EXERCISE DIRECTIONS -> In the lines below, look for "module". Copy each line where it appears.

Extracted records
-- ==== Sys2Proof/Tests/Slice0.lean ====
section
/-! SUPPORT. Tests: small states, the witnesses that meet the hypotheses of the statements, ill-formed commands refused, and
small steps. One theorem, or a few, per statement with hypotheses: wit_<Name> for Obligations.<Name>; a statement's clauses
are met in the order in which it has them. -/

open Sys2Proof Sys2Proof.Machine

namespace Sys2Proof.Tests

set_option Elab.async false

/-! ## Small states -/

/-- A descriptor from its fields: byte offset and value. -/
def desc (fs : List (Nat × Nat)) : Desc := BitVec.ofNat 512 (fs.map fun p => p.2 * 256 ^ p.1).sum

/-- A fetched descriptor of sequence number 0 whose header passed. -/
def item (fs : List (Nat × Nat)) : Fetched := { seq := 0, desc := desc fs, header := none, aborted := false }

/-- The always-on domain up with its core rails, as after READY. -/
def aon : Aon :=
  { rails := true, input := true, core := true, level := .pedestal, holdupOk := true, fresh := true, latch := true, secDone := true
    trained := 0xFFF }

/-- A module in phase READY with PD_HCX and its memory channels ON and the data link up. -/
def base : State :=
  let s : State := { State.reset with aon := aon }
  let s := ((s.setReg GLB_PWR_DOMAIN_STATUS2 0x800FFF00).setBit HIF_STATUS HIF_STATUS_LINK_UP true).setBit HIF_STATUS HIF_STATUS_READY true
  (((s.setPhase phReady).setBit SEC_STATUS SEC_STATUS_RNG_OK true).setBit SEC_STATUS SEC_STATUS_READY true).setReg MGT_UPTIME 4000000000

/-- The same module with one descriptor at the head of a ring. -/
def onRing (s : State) (r : Nat) (fs : List (Nat × Nat)) : State :=
  s.setRing r { exists_ := true, enabled := true, tail := 1, head := 1, queue := [item fs] }

/-- What State.DescAt and State.alone ask, as a test. -/
def atHead (s : State) (r cls op : Nat) (f : Fetched) : Bool :=
  s.aon.core && !s.aon.cast.frozen && s.linkUp && !(s.ring r).mute && decide (s.headOf r cls = some f) && decide (dF f.desc 8 1 = op) &&
    !(s.isolates cls) && decide (s.hif.works = []) && (s.hif.rings.all fun p => !p.2.closing) && decide ((s.ring r).queue = [f])

theorem atHead_sound (s : State) (r cls op : Nat) (f : Fetched) (h : atHead s r cls op f = true) :
    s.DescAt r cls op f ∧ s.idle ∧ s.alone r f := by
  simp only [atHead, Bool.and_eq_true, decide_eq_true_eq, Bool.not_eq_true', List.all_eq_true, and_assoc] at h
  obtain ⟨core, thawed, link, heard, head, opIs, serves, works, rings, queue⟩ := h
  have still : s.idle := ⟨works, rings⟩
  exact ⟨⟨⟨core, thawed⟩, link, heard, head, opIs, serves⟩, still, still, queue⟩

/-- A frozen module. -/
def frozen : State := { base with aon := { aon with cast := { frozen := true } } }

theorem test_base : base.acts ∧ base.live ∧ base.reaches ∧ base.reachesCore ∧ base.idle ∧ base.noLaunch ∧ base.setupLocked = false := by
  simp only [State.reaches, State.reachesCore, State.live, State.acts, State.idle, State.noLaunch]
  decide +kernel

/-! ## Witnesses: states and operands that meet the hypotheses of the statements, by statement -/

theorem wit_IdleStepTicks : base.pending = [] ∧ base.live ∧ frozen.aon.cast.frozen = true ∧ State.reset.aon.rails = false := by
  simp only [State.live]; decide +kernel

/-- A state that meets both invariants of StepKeepsMemories and StepKeepsLines, with a command in front. -/
theorem wit_StepKeeps : base.memoriesOk ∧ base.linesShown ∧ stepsTo { base with pending := [.startPermitWithdrawn] }
    (match step { base with pending := [.startPermitWithdrawn] } with | .next t => t | _ => base) := by
  simp only [State.memoriesOk, State.linesShown]
  exact ⟨by decide +kernel, by decide +kernel, rfl⟩

theorem wit_CommandsKeepQueue : ∃ t, exec .getState base = .next t := ⟨_, rfl⟩

theorem wit_FreezeHoldsState : frozen.aon.cast.frozen = true ∧ outlivesFreeze .clearAll = false ∧ outlivesFreeze .castData = true := by
  decide +kernel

REPLY ->
/-- A module in phase READY with PD_HCX and its memory channels ON and the data link up. -/
/-- The same module with one descriptor at the head of a ring. -/
/-- A frozen module. -/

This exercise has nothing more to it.